Top Hard Skills for 2026

Based on analysis of UK job postings from LinkedIn, Indeed, and Reed, these are the most in-demand hard skills across sectors:

Technology and Data

  • Data analysis and visualisation: SQL, Python, R, Tableau, Power BI. Even non-technical roles increasingly expect some data literacy.
  • Cloud platforms: AWS, Microsoft Azure, Google Cloud Platform. Cloud skills are among the highest-paid and most sought-after in the UK tech market.
  • AI and machine learning: Understanding of large language models, prompt engineering, and AI-driven automation. This is the fastest-growing skill demand in 2026.
  • Cybersecurity: CISSP, CompTIA Security+, ISO 27001 knowledge.
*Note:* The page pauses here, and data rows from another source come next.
-- ==== Sys2Proof/Certificates/Slice0/Obligations.lean ====
section
/-! DEFINITION. The statements about the model, for the provers. Each docstring names the rule of spec/ it
formalises; one that rests on a choice of the model names the log entry. -/

open Sys2Proof Sys2Proof.Machine

/-! ## Encodings -/

/-- Words of spec/95_test_vectors.md sections 7.2, 8 and 9 and of R91, R92 decode to the instructions they stand
for. -/
def Obligations.SpecWordsDecode : Prop :=
  decode (.prog 0x0000000000e0) = .ok (.mul 0 7) ∧ decode (.prog 0xd3cefcdd00f1) = .ok (.add 2 7 0xd3cefcdd) ∧
    decode (.prog 0x000000000102) = .ok (.sub 0 8) ∧ decode (.prog 0x0000000000bb) = .ok (.ror 3 5) ∧
    decode (.prog 0x0000000000e4) = .ok (.rol 0 7) ∧ decode (.prog 0x00000000000d) = .ok (.xor 1 0) ∧
    decode (.prog 0x000000000006) = .ok .ret ∧ decode (.cmd 0x00000110) = .ok (.slowHash 1 true) ∧
    decode (.cmd 0x00000001) = .ok .fastHash ∧ decode (.cmd 0x00000042) = .ok .keccakPermute ∧
    decode (.ctrl 0x00000003) = .ok (.start true false) ∧ decode (.ctrl 0x00000006) = .ok (.clr false true) ∧
    decode (.prog 0x000000000007) = .error .reservedOpcode ∧ decode (.prog 0x000000000120) = .error .reservedSource ∧
    decode (.prog 0x000000000200) = .error .reservedBits ∧ decode (.cmd 0x00000053) = .error .reservedCommand

/-- R101: the word value of each operation, with any C where the operation ignores it and any DST and SRC for RET, 9 to 15
among them (notes/assumptions/5.md, DEDUCED). -/
def Obligations.ProgramWordsDecodeByFields : Prop :=
  ∀ (d : BitVec 2) (s : BitVec 4) (c : W32),
    let word := fun op : Nat => BitVec.ofNat 48 (c.toNat <<< 16 ||| s.toNat <<< 5 ||| d.toNat <<< 3 ||| op)
    (s.toNat < 9 →
      decode (.prog (word 0)) = .ok (.mul d s) ∧ decode (.prog (word 1)) = .ok (.add d s c) ∧
        decode (.prog (word 2)) = .ok (.sub d s) ∧ decode (.prog (word 3)) = .ok (.ror d s) ∧
        decode (.prog (word 4)) = .ok (.rol d s) ∧ decode (.prog (word 5)) = .ok (.xor d s)) ∧
      decode (.prog (word 6)) = .ok .ret

/-- R102 with notes/assumptions/5.md (DEDUCED: no SRC makes a RET reserved): exactly these program-store words are
rejected. -/
def Obligations.ReservedProgramWordsRejected : Prop :=
  ∀ w : ProgWord,
    (∃ e, decode (.prog w) = .error e) ↔
      w.toNat % 8 = 7 ∨ w.toNat / 2 ^ 9 % 2 ^ 7 ≠ 0 ∨ (w.toNat % 8 ≠ 6 ∧ 9 ≤ w.toNat / 2 ^ 5 % 2 ^ 4)

/-- R91, R92: the fields of a CMD word and of a CTRL word, the reserved bits whatever they are. That a CTRL word with
START and CLR both set is START with its CLR bit is the model's spelling (notes/assumptions/6.md, DESIGN CHOICE). -/
def Obligations.HostWordsDecodeByFields : Prop :=
  (∀ w : W32,
    (w.toNat % 4 = 0 → decode (.cmd w) = .ok (.slowHash (BitVec.ofNat 3 (w.toNat / 16)) (w.toNat.testBit 8))) ∧
      (w.toNat % 4 = 1 → decode (.cmd w) = .ok .fastHash) ∧
      (w.toNat % 4 = 2 → decode (.cmd w) = .ok .keccakPermute) ∧
      (w.toNat % 4 = 3 → decode (.cmd w) = .error .reservedCommand)) ∧
    ∀ w : W32,
      (w.toNat % 2 = 1 → decode (.ctrl w) = .ok (.start (w.toNat.testBit 1) (w.toNat.testBit 2))) ∧
        (w.toNat % 2 = 0 → w.toNat.testBit 2 = true → decode (.ctrl w) = .ok (.clr false (w.toNat.testBit 1))) ∧
        (w.toNat % 2 = 0 → w.toNat.testBit 2 = false → decode (.ctrl w) = .error .noCommandBit)

/-- Decoding the word that stands for a well-formed instruction gives it back, with every operand. -/
def Obligations.DecodeInvertsEncode : Prop :=
  ∀ i : Instr, i.wellFormed = true → decode (encode i) = .ok i

/-- Whatever a word decodes to is well formed, and its own word is the word decoded with the ignored bits cleared: in
the program store bits 47:16 but for ADD, and bits 47:3 of a RET (R101); in CMD the reserved bits, and VARIANT and
PREHASHED too of FAST_HASH and KECCAK_PERMUTE (R92, R95); in CTRL the reserved bits (R91). -/
def Obligations.DecodedInstructionsAreWellFormed : Prop :=
  (∀ e i, decode e = .ok i → i.wellFormed = true) ∧
    (∀ w i, decode (.prog w) = .ok i →
      encode i = .prog (if w.toNat % 8 = 6 then w &&& 7#48 else if w.toNat % 8 = 1 then w else w &&& 0xFFFF#48)) ∧
    (∀ w i, decode (.cmd w) = .ok i → encode i = .cmd (if w.toNat % 4 = 0 then w &&& 0x173#32 else w &&& 3#32)) ∧
    ∀ w i, decode (.ctrl w) = .ok i → encode i = .ctrl (w &&& 7#32)

/-! ## Steps -/

/-- A step runs the decoded instruction. While the random-math machine runs, the word at PROG[rpc] (R271), a
reserved one ending the job (R102); else the latched command while a job runs (R350); and the command bits of a host
write to CTRL (R91), a write with neither changing IE only (R351). That the fetch of OP = 3 raises BAD_COMMAND, in
whatever phase, is the model's place for the first check of phase CHECK (notes/assumptions/19.md, DEDUCED). The queue
of outside events is the model's (notes/assumptions/7.md). -/
def Obligations.StepRunsDecodedInstruction : Prop :=
  (∀ (s : State) (h : s.rpc.toNat < 71), CoreMoves s → RunsProgram s →
    (∀ i, decode (.prog s.prog[s.rpc.toNat]) = .ok i → step s = exec i s) ∧
      (∀ e, decode (.prog s.prog[s.rpc.toNat]) = .error e → step s = .next (s.raiseJobError .internalFault))) ∧
    (∀ s : State, CoreMoves s → ¬ RunsProgram s →
      (s.jobOp = 0 → step s = exec (.slowHash s.jobVariant s.jobPrehashed) s) ∧
        (s.jobOp = 1 → step s = exec .fastHash s) ∧ (s.jobOp = 2 → step s = exec .keccakPermute s) ∧
        (s.jobOp = 3 → step s = .next (s.raiseJobError .badCommand))) ∧
    ∀ (s : State) (v : W32) (rest : List Input), s.inputs = .write 0 4 v :: rest →
      (∀ i, decode (.ctrl v) = .ok i → step s = exec i { s with inputs := rest }) ∧
        (∀ e, decode (.ctrl v) = .error e → step s = .next { s with inputs := rest, ie := v.getLsbD 1 })

/-- What an outside event does: a read returns its value and changes nothing else; `core` gives the core the step it
would take with no event pending; the answer to the next buffer request changes; with no event and no job the core
changes nothing (R405). The queue is the model's (notes/assumptions/3.md, 7.md). -/
def Obligations.StepTakesOutsideEvents : Prop :=
  (∀ (s : State) (off : BitVec 16) (width : Nat) (rest : List Input), s.inputs = .read off width :: rest →
    step s = .next { s with inputs := rest, hostData := s.hostRead off width }) ∧
    (∀ (s t : State) (rest : List Input), s.inputs = .core :: rest → step { s with inputs := [] } = .next t →
      step s = .next { t with inputs := rest }) ∧
    (∀ (s : State) (g : Bool) (rest : List Input), s.inputs = .grant g :: rest →
      step s = .next { s with inputs := rest, spGrant := g }) ∧
    ∀ s : State, s.inputs = [] → s.busy = false → step s = .next s

/-- The state the host's fetch helper builds runs the instruction of an opcode-table word as its very next step
(notes/assumptions/6.md, 8.md). -/
def Obligations.TableWordRunsNext : Prop :=
  ∀ (s : State) (nbits w : Nat) (i : Instr), decodeTableWord nbits w = some i →
    step (s.withFetchWord nbits w) = exec i { s.withFetchWord nbits w with inputs := s.inputs }

/-! ## The random-math machine -/

/-- R272 and R277. When the source is the destination the old value is read (R278). -/
def Obligations.MulAndXorResults : Prop :=
  ∀ (s : State) (d : BitVec 2) (src : BitVec 4), src.toNat < 9 →
    (∃ t, exec (.mul d src) s = .next t ∧ AluEffect s d (regNat s d.toNat * regNat s src.toNat % 2 ^ 32) t) ∧
      ∃ t, exec (.xor d src) s = .next t ∧ AluEffect s d (regNat s d.toNat ^^^ regNat s src.toNat) t

/-- R273, whose constant is not sign-extended (R103), and R274. -/
def Obligations.AddAndSubResults : Prop :=
  ∀ (s : State) (d : BitVec 2) (src : BitVec 4) (c : W32), src.toNat < 9 →
    (∃ t, exec (.add d src c) s = .next t ∧
      AluEffect s d ((regNat s d.toNat + regNat s src.toNat + c.toNat) % 2 ^ 32) t) ∧
      ∃ t, exec (.sub d src) s = .next t ∧
        AluEffect s d ((regNat s d.toNat + 2 ^ 32 - regNat s src.toNat) % 2 ^ 32) t

/-- R275 and R276, bit by bit: bit i of the result is bit i + n (ROR) or i - n (ROL) mod 32 of the old value, n the
source mod 32. -/
def Obligations.RotateResults : Prop :=
  ∀ (s : State) (d : BitVec 2) (src : BitVec 4), src.toNat < 9 →
    (∃ t, exec (.ror d src) s = .next t ∧ AluEffect s d (regNat t d.toNat) t ∧
      ∀ i, i < 32 →
        (regNat t d.toNat).testBit i = (regNat s d.toNat).testBit ((i + regNat s src.toNat % 32) % 32)) ∧
    ∃ t, exec (.rol d src) s = .next t ∧ AluEffect s d (regNat t d.toNat) t ∧
      ∀ i, i < 32 →
        (regNat t d.toNat).testBit i = (regNat s d.toNat).testBit ((i + 32 - regNat s src.toNat % 32) % 32)

/-- RET ends the run and changes no register (R287); the loop goes on with the fold into a1 (the position is the
model's, notes/assumptions/9.md). An operation whose source field is 9 .. 15 is a reserved word: it ends the job with
INTERNAL_FAULT and writes no register (R102). -/
def Obligations.RetAndReservedSourceEndRun : Prop :=
  (∀ s : State, exec .ret s = .next { s with mixStep := .rmFold }) ∧
    ∀ (s : State) (d : BitVec 2) (src : BitVec 4) (c : W32) (i : Instr), 9 ≤ src.toNat →
      i ∈ [Instr.mul d src, .add d src c, .sub d src, .ror d src, .rol d src, .xor d src] →
        i.wellFormed = false ∧ exec i s = .next (s.raiseJobError .internalFault)

/-- R271 over a generated program (R311): the run executes PROG[0] .. PROG[PLEN - 1] in order and then RET at
PROG[PLEN], one word a step, and leaves the registers of the sequential execution. -/
def Obligations.ProgramRunIsSequential : Prop :=
  ∀ s : State, CoreMoves s → RunsProgram s → s.rpc = 0 → ProgramInv s →
    ∃ r', runProg s.prog 71 0 s.r = some r' ∧
      runs (s.plen.toNat + 1) s = .next { s with r := r', rpc := s.plen, mixStep := .rmFold }

/-- R291 to R293: what random_math() does before and after the run. -/
def Obligations.RandomMathSeedsAndFolds : Prop :=
  (∀ (s : State) (p : Bool), s.phase = .mix → s.mixStep = .half2Math →
    ∃ t, exec (.slowHash 4 p) s = .next t ∧
      (lo64 t.t).toNat =
        (lo64 s.t).toNat ^^^
          ((regNat s 0 + regNat s 1) % 2 ^ 32 + (regNat s 2 + regNat s 3) % 2 ^ 32 * 2 ^ 32) ∧
      hi64 t.t = hi64 s.t ∧ (∀ k, k < 4 → regNat t k = regNat s k) ∧
      regNat t 4 = (lo64 s.a).toNat % 2 ^ 32 ∧ regNat t 5 = (hi64 s.a).toNat % 2 ^ 32 ∧
      regNat t 6 = (lo64 s.b0).toNat % 2 ^ 32 ∧ regNat t 7 = (lo64 s.b1).toNat % 2 ^ 32 ∧
      regNat t 8 = (hi64 s.b1).toNat % 2 ^ 32 ∧
      t = { s with t := t.t, r := t.r, rpc := 0, mixStep := .rmRun }) ∧
    ∀ (s : State) (v : BitVec 3) (p : Bool), s.phase = .mix → s.mixStep = .rmFold →
      ∃ t, exec (.slowHash v p) s = .next t ∧
        (lo64 t.a1).toNat = (lo64 s.a1).toNat ^^^ (regNat s 2 + regNat s 3 * 2 ^ 32) ∧
        (hi64 t.a1).toNat = (hi64 s.a1).toNat ^^^ (regNat s 0 + regNat s 1 * 2 ^ 32) ∧
        t = { s with a1 := t.a1, mixStep := .half2Mul }

/-- Phase RM_GEN. R310, R311: an accepted attempt writes the program. PROG[k] is the word of code[k], which its machine
decodes back; the program ends with one RET, and nothing else of the program store changes. Phase FILL follows with its
text. Every other pass changes the generator's state alone, by its rule: the seed (R301, R302), a new attempt (R304), a
decode pass with its rejects and its accept (R305 to R308), a padding pass (R309), an attempt dropped (R310). That a
step is one pass, and the field that names the next one, are the model's (notes/assumptions/9.md). -/
def Obligations.GeneratorWritesProgram : Prop :=
  (∀ (s : State) (v : BitVec 3) (p : Bool), s.phase = .rmGen → s.gen.stage = .output → GenInv s.gen →
    s.gen.r8Used = true → 60 ≤ s.gen.code.length →
    ∃ t, exec (.slowHash v p) s = .next t ∧ t.plen.toNat = s.gen.code.length ∧ ProgramInv t ∧
      (∀ k : Fin 71,
        (∀ h : k.val < s.gen.code.length,
          encode s.gen.code[k.val] = .prog t.prog[k] ∧ decode (.prog t.prog[k]) = .ok s.gen.code[k.val]) ∧
          (k.val = s.gen.code.length → t.prog[k] = 6) ∧ (s.gen.code.length < k.val → t.prog[k] = s.prog[k])) ∧
      t = { s with
        prog := t.prog, plen := t.plen, text := textOf s.hashState, g := 0, phase := .fill, progress := 0 }) ∧
    ∀ (s : State) (v : BitVec 3) (p : Bool), s.phase = .rmGen →
      ¬ (s.gen.stage = .output ∧ s.gen.r8Used = true ∧ 60 ≤ s.gen.code.length ∧ s.gen.code.length ≤ 70) →
      ∃ g', exec (.slowHash v p) s = .next { s with gen := g' } ∧ PassRule s.jobHeight s.gen g'

/-! ## Errors -/

/-- R381: the checks of phase CHECK, in their order, over the latched parameters; when all pass, the first phase of
R201 (R354, R356). -/
def Obligations.CheckOrder : Prop :=
  ∀ s : State, CoreMoves s → s.phase = .check →
    (s.jobOp = 3 → step s = .next (s.raiseJobError .badCommand)) ∧
      (s.jobOp = 2 → step s = .next { s with phase := .permute, progress := 0 }) ∧
      (s.jobOp = 0 → 4 < s.jobVariant.toNat → step s = .next (s.raiseJobError .badVariant)) ∧
      ((s.jobOp = 0 ∧ s.jobVariant.toNat ≤ 4) ∨ s.jobOp = 1 → s.msgMax < s.jobLen.toNat →
        step s = .next (s.raiseJobError .badLength)) ∧
      (s.jobOp = 1 → s.jobLen.toNat ≤ s.msgMax →
        step s = .next { s with hashState := Vector.replicate 25 0, blk := 0, phase := .absorb, progress := 0 }) ∧
      (s.jobOp = 0 → s.jobVariant.toNat ≤ 4 → s.jobLen.toNat ≤ s.msgMax →
        (s.jobVariant = 1 ∧ s.jobLen.toNat < 43 → step s = .next (s.raiseJobError .invalidInputLength)) ∧
          (¬ (s.jobVariant = 1 ∧ s.jobLen.toNat < 43) →
            (s.jobPrehashed = true ∧ s.jobLen.toNat ≠ 200 → step s = .next (s.raiseJobError .badLength)) ∧
              (¬ (s.jobPrehashed = true ∧ s.jobLen.toNat ≠ 200) →
                (s.spGrant = false → step s = .next (s.raiseJobError .allocationFailure)) ∧
                  (s.spGrant = true →
                    (s.jobPrehashed = true →
                      step s = .next { s.loadPrehashed with spOwned := true, phase := .setup, progress := 0 }) ∧
                      (s.jobPrehashed = false →
                        step s = .next { s with
                          spOwned := true, hashState := Vector.replicate 25 0, blk := 0, phase := .absorb,
                          progress := 0 })))))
With the UK government's National Cyber Strategy driving investment, demand continues to rise.
  • Software development: JavaScript/TypeScript, Python, React, Node.js, .NET. Full-stack developers remain in consistently high demand.

Business and Management

  • Project management: PRINCE2, Agile, Scrum. PRINCE2 remains the most recognised project management certification in the UK, particularly in the public sector and financial services.
  • Financial modelling and analysis: Excel (advanced), SAP, Oracle, Xero, QuickBooks.
  • Digital marketing: SEO, PPC (Google Ads), social media strategy, marketing automation (HubSpot, Marketo), Google Analytics 4.
  • CRM platforms: Salesforce, HubSpot, Microsoft Dynamics. Sales and account management roles almost always require CRM proficiency.
  • Regulatory compliance: GDPR, FCA regulations, health and safety legislation. Sector-specific compliance knowledge is increasingly valued.
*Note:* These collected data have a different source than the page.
-- ==== Sys2Proof/Laws/PerInstr.lean ====
section
/-! SUPPORT. A fact about every instruction as syntax, one lemma per constructor: the word that stands for it has the
fixed bits of its row of spec/opcode_table.json. -/

namespace Sys2Proof.Laws.TableRow

/-- A word agrees with a row's match under its mask. -/
def FixedBits {n : Nat} (w mask value : BitVec n) : Prop := w &&& mask = value

/-- The fixed bits of the row of an instruction, in the word that stands for it. -/
def Statement (i : Instr) : Prop :=
  match i, encode i with
  | .mul _ _, .prog w => FixedBits w 0xfe07 0
  | .add _ _ _, .prog w => FixedBits w 0xfe07 1
  | .sub _ _, .prog w => FixedBits w 0xfe07 2
  | .ror _ _, .prog w => FixedBits w 0xfe07 3
  | .rol _ _, .prog w => FixedBits w 0xfe07 4
  | .xor _ _, .prog w => FixedBits w 0xfe07 5
  | .ret, .prog w => FixedBits w 0xfe07 6
  | .slowHash _ _, .cmd w => FixedBits w 3 0
  | .fastHash, .cmd w => FixedBits w 3 1
  | .keccakPermute, .cmd w => FixedBits w 3 2
  | .start _ _, .ctrl w => FixedBits w 1 1
  | .clr _ _, .ctrl w => FixedBits w 4 4
  | _, _ => False

/-- The bits of the mask of the program rows: 2:0 and 15:9. -/
theorem mask_bits : ∀ i : Fin 48, (0xfe07#48)[i.val] = decide (i.val < 3 ∨ 9 ≤ i.val ∧ i.val < 16) := by decide

/-- A program word has its OPC in bits 2:0 and zeros in bits 15:9, whatever its constant. -/
theorem fixedBits_progOf (o : BitVec 3) (d : BitVec 2) (s : BitVec 4) (c : W32) :
    FixedBits (progOf o d s c) 0xfe07 (o.setWidth 48) := by
  show progOf o d s c &&& 0xfe07#48 = _
  ext i hi
  rw [BitVec.getElem_and, mask_bits ⟨i, hi⟩]
  simp [progOf]
  grind

theorem mul (d : BitVec 2) (s : BitVec 4) : Statement (.mul d s) := fixedBits_progOf 0 d s 0
theorem add (d : BitVec 2) (s : BitVec 4) (c : W32) : Statement (.add d s c) := fixedBits_progOf 1 d s c
theorem sub (d : BitVec 2) (s : BitVec 4) : Statement (.sub d s) := fixedBits_progOf 2 d s 0
theorem ror (d : BitVec 2) (s : BitVec 4) : Statement (.ror d s) := fixedBits_progOf 3 d s 0
theorem rol (d : BitVec 2) (s : BitVec 4) : Statement (.rol d s) := fixedBits_progOf 4 d s 0
theorem xor (d : BitVec 2) (s : BitVec 4) : Statement (.xor d s) := fixedBits_progOf 5 d s 0
theorem ret : Statement .ret := fixedBits_progOf 6 0 0 0
theorem slowHash (v : BitVec 3) (p : Bool) : Statement (.slowHash v p) := by
  show cmdOf 0 v p &&& 3 = 0
  revert v p; decide
theorem fastHash : Statement .fastHash := by
  show cmdOf 1 0 false &&& 3 = 1
  decide
theorem keccakPermute : Statement .keccakPermute := by
  show cmdOf 2 0 false &&& 3 = 2
  decide
theorem start (ie cl : Bool) : Statement (.start ie cl) := by
  show ctrlOf true ie cl &&& 1 = 1
  revert ie cl; decide
theorem clr (st ie : Bool) : Statement (.clr st ie) := by
  show ctrlOf st ie true &&& 4 = 4
  revert st ie; decide

end Sys2Proof.Laws.TableRow
end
Professional and Sector-Specific

  • Healthcare: Clinical assessment, medication management, electronic patient records (EMIS, SystmOne), safeguarding.
  • Education: Curriculum design, differentiated instruction, SEND provision, assessment frameworks.
  • Engineering: CAD software (AutoCAD, SolidWorks), BIM (Revit), health and safety (NEBOSH, IOSH).
  • Legal: Case management systems, legal research (Westlaw, LexisNexis), contract drafting.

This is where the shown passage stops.